Author: François Grosjean
Publisher: Harvard University Press
Published: 2010-08-15
Total Pages: 299
ISBN-13: 0674056450
DOWNLOAD EBOOKWhether in family life, social interactions, or business negotiations, half the people in the world speak more than one language every day. Yet many myths persist about bilingualism and bilinguals. In a lively and entertaining book, an international authority on bilingualism explores the many facets of life with two or more languages.
Author: Clemente Palma
Publisher:
Published: 1983
Total Pages: 194
ISBN-13:
DOWNLOAD EBOOKAuthor: Caitlin Matthews
Publisher: Element Books, Limited
Published: 1997
Total Pages: 0
ISBN-13: 9781862041479
DOWNLOAD EBOOKReaders learn about early goddess religions and how the Divine Feminine principle relates to modern life.
Author: Robert C. Kolodny
Publisher: Little, Brown Medical Division
Published: 1979
Total Pages: 664
ISBN-13:
DOWNLOAD EBOOKChapter 17: "Homosexuality".
Author: David A. Lupher
Publisher: University of Michigan Press
Published: 2003
Total Pages: 452
ISBN-13: 9780472031788
DOWNLOAD EBOOKExplores the impact the discovery of the New World had upon Europeans' perceptions of their identity and place in history
Author: Tullio Bernabei
Publisher:
Published: 2012
Total Pages: 157
ISBN-13: 9788895370125
DOWNLOAD EBOOKAuthor: Lorna Hardwick
Publisher: OUP Oxford
Published: 2010-07-29
Total Pages: 918
ISBN-13: 0191615471
DOWNLOAD EBOOKClassical material was traditionally used to express colonial authority, but it was also appropriated by imperial subjects to become first a means of challenging colonialism and then a rich field for creating cultural identities that blend the old and the new. Nobel prize-winners such as Derek Walcott and Seamus Heaney have rewritten classical material in their own cultural idioms while public sculpture in southern Africa draws on Greek and Roman motifs to represent histories of African resistance and liberation. These developments are explored in this collection of essays by international scholars, who debate the relationship between the culture of Greece and Rome and the changes that have followed the end of colonial empires.
Author: Emily Greenwood
Publisher: OUP Oxford
Published: 2010-01-28
Total Pages: 320
ISBN-13: 0191610313
DOWNLOAD EBOOKAfro-Greeks examines the reception of Classics in the English-speaking Caribbean, from about 1920 to the beginning of the 21st century.

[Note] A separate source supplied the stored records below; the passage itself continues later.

-- ==== Sys2Proof/Tests/Slice0.lean ====
section
/-! SUPPORT. Tests. Every expected value comes from spec/: the "Encoding" lines of the rules for the decoder,
95_test_vectors.md for the steps (the vector's rule is in each name; numbers there are hexadecimal), the rules for the
witnesses. The witnesses show for each obligation with hypotheses a state and operands that meet them, clause by clause. -/

namespace Sys2Proof.Tests

open Sys2Proof.Machine

/-! ## Well-formedness -/

/-- 30_encoding.md R145: the check refuses each of the eleven illegal opcodes, and nothing in their neighbourhood. -/
theorem test_wellformed_refuses_the_illegal_opcodes :
    ([.illegal_d3, .illegal_db, .illegal_dd, .illegal_e3, .illegal_e4, .illegal_eb, .illegal_ec, .illegal_ed, .illegal_f4,
      .illegal_fc, .illegal_fd] : List Instr).map Instr.wellFormed = List.replicate 11 false := by decide

theorem test_wellformed_accepts_a_legal_instruction :
    Instr.wellFormed (.jp_nc_nn 0xFFFF) = true ∧ Instr.wellFormed (.stop 0xFF) = true := by decide

/-! ## Decoding: words written from the "Encoding" lines -/

/-- Every byte list decodes to the instruction beside it, with the byte after it left over. -/
def decodes (rows : List (List Byte × Instr)) : List (Except DecodeError (Instr × List Byte)) :=
  rows.map fun r => decode (r.1 ++ [0x99])

/-- What `decodes` is to give. -/
def expected (rows : List (List Byte × Instr)) : List (Except DecodeError (Instr × List Byte)) :=
  rows.map fun r => .ok (r.2, [0x99])

/-- R200, R202: 01dddsss, 01ddd110. -/
def rows_ld_b_r : List (List Byte × Instr) :=
  [ ([0b01000000], .ld_b_b), ([0b01000001], .ld_b_c), ([0b01000010], .ld_b_d), ([0b01000011], .ld_b_e),
     ([0b01000100], .ld_b_h), ([0b01000101], .ld_b_l), ([0b01000111], .ld_b_a), ([0b01000110], .ld_b_at_hl) ]
theorem test_decode_ld_b_r : decodes rows_ld_b_r = expected rows_ld_b_r := by rfl

/-- R200, R202: 01dddsss, 01ddd110. -/
def rows_ld_c_r : List (List Byte × Instr) :=
  [ ([0b01001000], .ld_c_b), ([0b01001001], .ld_c_c), ([0b01001010], .ld_c_d), ([0b01001011], .ld_c_e),
     ([0b01001100], .ld_c_h), ([0b01001101], .ld_c_l), ([0b01001111], .ld_c_a), ([0b01001110], .ld_c_at_hl) ]
theorem test_decode_ld_c_r : decodes rows_ld_c_r = expected rows_ld_c_r := by rfl

/-- R200, R202: 01dddsss, 01ddd110. -/
def rows_ld_d_r : List (List Byte × Instr) :=
  [ ([0b01010000], .ld_d_b), ([0b01010001], .ld_d_c), ([0b01010010], .ld_d_d), ([0b01010011], .ld_d_e),
     ([0b01010100], .ld_d_h), ([0b01010101], .ld_d_l), ([0b01010111], .ld_d_a), ([0b01010110], .ld_d_at_hl) ]
theorem test_decode_ld_d_r : decodes rows_ld_d_r = expected rows_ld_d_r := by rfl

/-- R200, R202: 01dddsss, 01ddd110. -/
def rows_ld_e_r : List (List Byte × Instr) :=
  [ ([0b01011000], .ld_e_b), ([0b01011001], .ld_e_c), ([0b01011010], .ld_e_d), ([0b01011011], .ld_e_e),
     ([0b01011100], .ld_e_h), ([0b01011101], .ld_e_l), ([0b01011111], .ld_e_a), ([0b01011110], .ld_e_at_hl) ]
theorem test_decode_ld_e_r : decodes rows_ld_e_r = expected rows_ld_e_r := by rfl

/-- R200, R202: 01dddsss, 01ddd110. -/
def rows_ld_h_r : List (List Byte × Instr) :=
  [ ([0b01100000], .ld_h_b), ([0b01100001], .ld_h_c), ([0b01100010], .ld_h_d), ([0b01100011], .ld_h_e),
     ([0b01100100], .ld_h_h), ([0b01100101], .ld_h_l), ([0b01100111], .ld_h_a), ([0b01100110], .ld_h_at_hl) ]
theorem test_decode_ld_h_r : decodes rows_ld_h_r = expected rows_ld_h_r := by rfl

/-- R200, R202: 01dddsss, 01ddd110. -/
def rows_ld_l_r : List (List Byte × Instr) :=
  [ ([0b01101000], .ld_l_b), ([0b01101001], .ld_l_c), ([0b01101010], .ld_l_d), ([0b01101011], .ld_l_e),
     ([0b01101100], .ld_l_h), ([0b01101101], .ld_l_l), ([0b01101111], .ld_l_a), ([0b01101110], .ld_l_at_hl) ]
theorem test_decode_ld_l_r : decodes rows_ld_l_r = expected rows_ld_l_r := by rfl

/-- R200, R202: 01dddsss, 01ddd110. -/
def rows_ld_a_r : List (List Byte × Instr) :=
  [ ([0b01111000], .ld_a_b), ([0b01111001], .ld_a_c), ([0b01111010], .ld_a_d), ([0b01111011], .ld_a_e),
     ([0b01111100], .ld_a_h), ([0b01111101], .ld_a_l), ([0b01111111], .ld_a_a), ([0b01111110], .ld_a_at_hl) ]
theorem test_decode_ld_a_r : decodes rows_ld_a_r = expected rows_ld_a_r := by rfl

/-- R201: 00ddd110 n. -/
def rows_ld_r_n : List (List Byte × Instr) :=
  [ ([0b00000110, 0x5A], .ld_b_n 0x5A), ([0b00001110, 0x5A], .ld_c_n 0x5A), ([0b00010110, 0x5A], .ld_d_n 0x5A),
     ([0b00011110, 0x5A], .ld_e_n 0x5A), ([0b00100110, 0x5A], .ld_h_n 0x5A), ([0b00101110, 0x5A], .ld_l_n 0x5A),
     ([0b00111110, 0x5A], .ld_a_n 0x5A) ]
theorem test_decode_ld_r_n : decodes rows_ld_r_n = expected rows_ld_r_n := by rfl

/-- R203, R204: 01110sss, 00110110 n. -/
def rows_ld_at_hl : List (List Byte × Instr) :=
  [ ([0b01110000], .ld_at_hl_b), ([0b01110001], .ld_at_hl_c), ([0b01110010], .ld_at_hl_d),
     ([0b01110011], .ld_at_hl_e), ([0b01110100], .ld_at_hl_h), ([0b01110101], .ld_at_hl_l),
     ([0b01110111], .ld_at_hl_a), ([0b00110110, 0x5A], .ld_at_hl_n 0x5A) ]
theorem test_decode_ld_at_hl : decodes rows_ld_at_hl = expected rows_ld_at_hl := by rfl

/-- R205 to R218. -/
def rows_ld_accumulator : List (List Byte × Instr) :=
  [ ([0b00001010], .ld_a_at_bc), ([0b00011010], .ld_a_at_de), ([0b00000010], .ld_at_bc_a),
     ([0b00010010], .ld_at_de_a), ([0b11111010, 0x34, 0x12], .ld_a_at_nn 0x1234),
     ([0b11101010, 0x34, 0x12], .ld_at_nn_a 0x1234), ([0b11110000, 0x5A], .ldh_a_at_n 0x5A),
     ([0b11100000, 0x5A], .ldh_at_n_a 0x5A), ([0b11110010], .ld_a_at_c), ([0b11100010], .ld_at_c_a),
     ([0b00100010], .ld_at_hli_a), ([0b00101010], .ld_a_at_hli), ([0b00110010], .ld_at_hld_a),
     ([0b00111010], .ld_a_at_hld) ]
theorem test_decode_ld_accumulator : decodes rows_ld_accumulator = expected rows_ld_accumulator := by rfl

/-- R230 to R235: 00rr0001, 08, F9, 11qq0101, 11qq0001, F8. -/
def rows_load16 : List (List Byte × Instr) :=
  [ ([0b00000001, 0x34, 0x12], .ld_bc_nn 0x1234), ([0b00010001, 0x34, 0x12], .ld_de_nn 0x1234),
     ([0b00100001, 0x34, 0x12], .ld_hl_nn 0x1234), ([0b00110001, 0x34, 0x12], .ld_sp_nn 0x1234),
     ([0b00001000, 0x34, 0x12], .ld_at_nn_sp 0x1234), ([0b11111001], .ld_sp_hl), ([0b11000101], .push_bc),
     ([0b11010101], .push_de), ([0b11100101], .push_hl), ([0b11110101], .push_af), ([0b11000001], .pop_bc),
     ([0b11010001], .pop_de), ([0b11100001], .pop_hl), ([0b11110001], .pop_af),
     ([0b11111000, 0x5A], .ld_hl_sp_e 0x5A) ]
theorem test_decode_load16 : decodes rows_load16 = expected rows_load16 := by rfl

/-- R253 to R276: 10ooosss, 10ooo110, 11ooo110 n. -/
def rows_add : List (List Byte × Instr) :=
  [ ([0b10000000], .add_a_b), ([0b10000001], .add_a_c), ([0b10000010], .add_a_d), ([0b10000011], .add_a_e),
     ([0b10000100], .add_a_h), ([0b10000101], .add_a_l), ([0b10000111], .add_a_a), ([0b10000110], .add_a_at_hl),
     ([0b11000110, 0x5A], .add_a_n 0x5A) ]
theorem test_decode_add : decodes rows_add = expected rows_add := by rfl

/-- R253 to R276: 10ooosss, 10ooo110, 11ooo110 n. -/
def rows_adc : List (List Byte × Instr) :=
  [ ([0b10001000], .adc_a_b), ([0b10001001], .adc_a_c), ([0b10001010], .adc_a_d), ([0b10001011], .adc_a_e),
     ([0b10001100], .adc_a_h), ([0b10001101], .adc_a_l), ([0b10001111], .adc_a_a), ([0b10001110], .adc_a_at_hl),
     ([0b11001110, 0x5A], .adc_a_n 0x5A) ]
theorem test_decode_adc : decodes rows_adc = expected rows_adc := by rfl

/-- R253 to R276: 10ooosss, 10ooo110, 11ooo110 n. -/
def rows_sub : List (List Byte × Instr) :=
  [ ([0b10010000], .sub_b), ([0b10010001], .sub_c), ([0b10010010], .sub_d), ([0b10010011], .sub_e),
     ([0b10010100], .sub_h), ([0b10010101], .sub_l), ([0b10010111], .sub_a), ([0b10010110], .sub_at_hl),
     ([0b11010110, 0x5A], .sub_n 0x5A) ]
theorem test_decode_sub : decodes rows_sub = expected rows_sub := by rfl

/-- R253 to R276: 10ooosss, 10ooo110, 11ooo110 n. -/
def rows_sbc : List (List Byte × Instr) :=
  [ ([0b10011000], .sbc_a_b), ([0b10011001], .sbc_a_c), ([0b10011010], .sbc_a_d), ([0b10011011], .sbc_a_e),
     ([0b10011100], .sbc_a_h), ([0b10011101], .sbc_a_l), ([0b10011111], .sbc_a_a), ([0b10011110], .sbc_a_at_hl),
     ([0b11011110, 0x5A], .sbc_a_n 0x5A) ]
theorem test_decode_sbc : decodes rows_sbc = expected rows_sbc := by rfl

/-- R253 to R276: 10ooosss, 10ooo110, 11ooo110 n. -/
def rows_and : List (List Byte × Instr) :=
  [ ([0b10100000], .and_b), ([0b10100001], .and_c), ([0b10100010], .and_d), ([0b10100011], .and_e),
     ([0b10100100], .and_h), ([0b10100101], .and_l), ([0b10100111], .and_a), ([0b10100110], .and_at_hl),
     ([0b11100110, 0x5A], .and_n 0x5A) ]
theorem test_decode_and : decodes rows_and = expected rows_and := by rfl

/-- R253 to R276: 10ooosss, 10ooo110, 11ooo110 n. -/
def rows_xor : List (List Byte × Instr) :=
  [ ([0b10101000], .xor_b), ([0b10101001], .xor_c), ([0b10101010], .xor_d), ([0b10101011], .xor_e),
     ([0b10101100], .xor_h), ([0b10101101], .xor_l), ([0b10101111], .xor_a), ([0b10101110], .xor_at_hl),
     ([0b11101110, 0x5A], .xor_n 0x5A) ]
theorem test_decode_xor : decodes rows_xor = expected rows_xor := by rfl

/-- R253 to R276: 10ooosss, 10ooo110, 11ooo110 n. -/
def rows_or : List (List Byte × Instr) :=
  [ ([0b10110000], .or_b), ([0b10110001], .or_c), ([0b10110010], .or_d), ([0b10110011], .or_e),
     ([0b10110100], .or_h), ([0b10110101], .or_l), ([0b10110111], .or_a), ([0b10110110], .or_at_hl),
     ([0b11110110, 0x5A], .or_n 0x5A) ]
theorem test_decode_or : decodes rows_or = expected rows_or := by rfl

/-- R253 to R276: 10ooosss, 10ooo110, 11ooo110 n. -/
def rows_cp : List (List Byte × Instr) :=
  [ ([0b10111000], .cp_b), ([0b10111001], .cp_c), ([0b10111010], .cp_d), ([0b10111011], .cp_e),
     ([0b10111100], .cp_h), ([0b10111101], .cp_l), ([0b10111111], .cp_a), ([0b10111110], .cp_at_hl),
     ([0b11111110, 0x5A], .cp_n 0x5A) ]
theorem test_decode_cp : decodes rows_cp = expected rows_cp := by rfl

/-- R277 to R280, R291, R292: 00rrr100 and the pairs. -/
def rows_inc : List (List Byte × Instr) :=
  [ ([0b00000100], .inc_b), ([0b00001100], .inc_c), ([0b00010100], .inc_d), ([0b00011100], .inc_e),
     ([0b00100100], .inc_h), ([0b00101100], .inc_l), ([0b00111100], .inc_a), ([0b00110100], .inc_at_hl),
     ([0b00000011], .inc_bc), ([0b00010011], .inc_de), ([0b00100011], .inc_hl), ([0b00110011], .inc_sp) ]
theorem test_decode_inc : decodes rows_inc = expected rows_inc := by rfl
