-- ==== Sys2Proof/Machine/Fragmenting.lean ====
section
/-! DEFINITION. Cutting a byte string into sub-packets (42_fragment_reassembly.md R140 to R145). -/

namespace Sys2Proof.Machine

/-- `ceil(a/b)` (R12): the least `q` with `q*b >= a`, for `b >= 1`. -/
def ceilDiv (a b : Nat) : Nat := (a + (b - 1)) / b

/-- `chunkSize(mtu) = mtu - 9`, for `10 <= mtu <= MTU_MAX` (R141). -/
def chunkSize (mtu : Nat) : Nat := mtu - 9

/-- The tag of sub-packet `i` of `k` (R142, R143). -/
def fragmentTag (k i : Nat) : SpStatus :=
  if i = 0 then .start else if i = k - 1 then .last else .middle

/-- Chunk `i` of a byte string cut by `cs` (R145). -/
def chunk (b : Bytes) (cs i : Nat) : Bytes := slice b (i * cs) (min ((i + 1) * cs) b.length)

/-- `fragment` (R142), for `10 <= mtu <= MTU_MAX`. -/
def fragment (c : Cfg) (b : Bytes) (mtu : Nat) (base : U32) : List Bytes :=
  let cs := chunkSize mtu
  if b.length ≤ cs then [subpkt c .whole base b]
  else
    let k := ceilDiv b.length cs
    (List.range k).map fun i => subpkt c (fragmentTag k i) (base + BitVec.ofNat 32 i) (chunk b cs i)

end Sys2Proof.Machine
end

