-- ==== Sys2Proof/Machine/PureUnits.lean ====
section
/-! DEFINITION. The four pure operations (20_memory.md R58): `CRC.CALC`, `FRAME.BUILD`, `FRAME.PARSE`, `FRAG`. They read the
configuration and their operands and change no register. -/

namespace Sys2Proof.Machine

/-- R117: the two checks of the builder, in order. -/
def buildFrame (c : Cfg) (serial : U32) (cmd : U16) (p : Bytes) : Rsp :=
  if c.isCommand cmd = false then .err (.unknownCommand cmd)
  else if p.length > 65535 then .err .payloadTooLong
  else .bytes (serialize serial cmd p)

/-- R121 as a port operation: `RSP(parse_frame(b))`. -/
def frameResult (c : Cfg) (b : Bytes) : Rsp :=
  match parseFrame c b with
  | .ok f => .frame f
  | .error e => .err e

/-- R142: `BadMtu` outside 10 to `MTU_MAX`, else the sub-packets. -/
def fragResult (c : Cfg) (mtu : Nat) (base : U32) (b : Bytes) : Rsp :=
  if mtu < 10 ∨ mtu > Config.mtuMax then .err .badMtu
  else .packets (fragment c b mtu base)

/-- `CRC.CALC(b)` (R104). -/
def execCrcCalc (b : Bytes) (s : State) : Host.Outcome State Fault Refusal :=
  s.after (respond (.crc (crc16 b)) s.regs)

/-- `FRAME.BUILD(serial, cmd, p)` (R117). -/
def execFrameBuild (serial : U32) (cmd : U16) (p : Bytes) (s : State) : Host.Outcome State Fault Refusal :=
  s.after (respond (buildFrame s.cfg serial cmd p) s.regs)

/-- `FRAME.PARSE(b)` (R121). -/
def execFrameParse (b : Bytes) (s : State) : Host.Outcome State Fault Refusal :=
  s.after (respond (frameResult s.cfg b) s.regs)

/-- `FRAG(b, mtu, base)` (R142). -/
def execFrag (mtu base : U32) (b : Bytes) (s : State) : Host.Outcome State Fault Refusal :=
  s.after (respond (fragResult s.cfg mtu.toNat base b) s.regs)

end Sys2Proof.Machine
end

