-- ==== Sys2Proof/Machine/Trace.lean ====
section
/-! DEFINITION. Traces: lists of events run one after another, and the pseudo-operations of the trace syntax with their
expansions (30_encoding.md R90, R91). They are not operations of the engine. -/

namespace Sys2Proof.Machine

/-- The events of a trace, in order; it stops where a step does. -/
def runEvents : List Instr → State → Host.Outcome State Fault Refusal
  | [], s => .next s
  | i :: rest, s =>
    match exec i s with
    | .next t => runEvents rest t
    | .fault f => .fault f
    | .refused f => .refused f

/-- `TICKS n` (R91). -/
def ticks (n : Nat) : List Instr := List.replicate n .tick

/-- `RXF mtu=m base=k f=[...]` (R91): one `RX` for each sub-packet of `FRAG(f, m, k)`. Where `FRAG` answers `BadMtu` there is no
list to expand to, and R91 says nothing: no expansion, the model's choice (log 27). -/
def rxf (c : Cfg) (mtu : Nat) (base : U32) (f : Bytes) : Option (List Instr) :=
  match fragResult c mtu base f with
  | .packets l => some (l.map .rx)
  | _ => none

/-- `RXFRAME serial=s cmd=c p=[...]` (R91): `RXF` of `FRAME.BUILD(s, c, p)` with `mtu = MTU`, `base = 0`. Where `FRAME.BUILD`
refuses (R117) there is no frame, and R91 says nothing: no expansion, the model's choice (log 27). -/
def rxFrame (s : State) (serial : U32) (cmd : U16) (p : Bytes) : Option (List Instr) :=
  match buildFrame s.cfg serial cmd p with
  | .bytes f => rxf s.cfg s.regs.mtu.val 0#32 f
  | _ => none

end Sys2Proof.Machine
end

Emily Greenwood focuses on the ways in which Greco-Roman antiquity has been put to creative use in Anglophone Caribbean literature, and relates this regional classical tradition to the educational context, specifically the way in which Classics was taught in the colonial school curriculum. Discussions of Caribbean literature tend to assume an antagonistic relationship between Classics, which is treated as a legacy of empire, and Caribbean literature. While acknowledging the importance of this imperial context, Greenwood argues that Caribbean appropriations of Classics played an important role in formulating original, anti-colonial and anti-imperial criticism in Anglophone Caribbean fiction. Afro-Greeks reveals how, in the twentieth century, two generations of Caribbean writers, including Kamau Brathwaite, Austin Clarke, John Figueroa, C. L. R. James, V. S. Naipaul, Derek Walcott and Eric Williams, created a distinctive, regional counter-tradition of reading Greco-Roman Classics.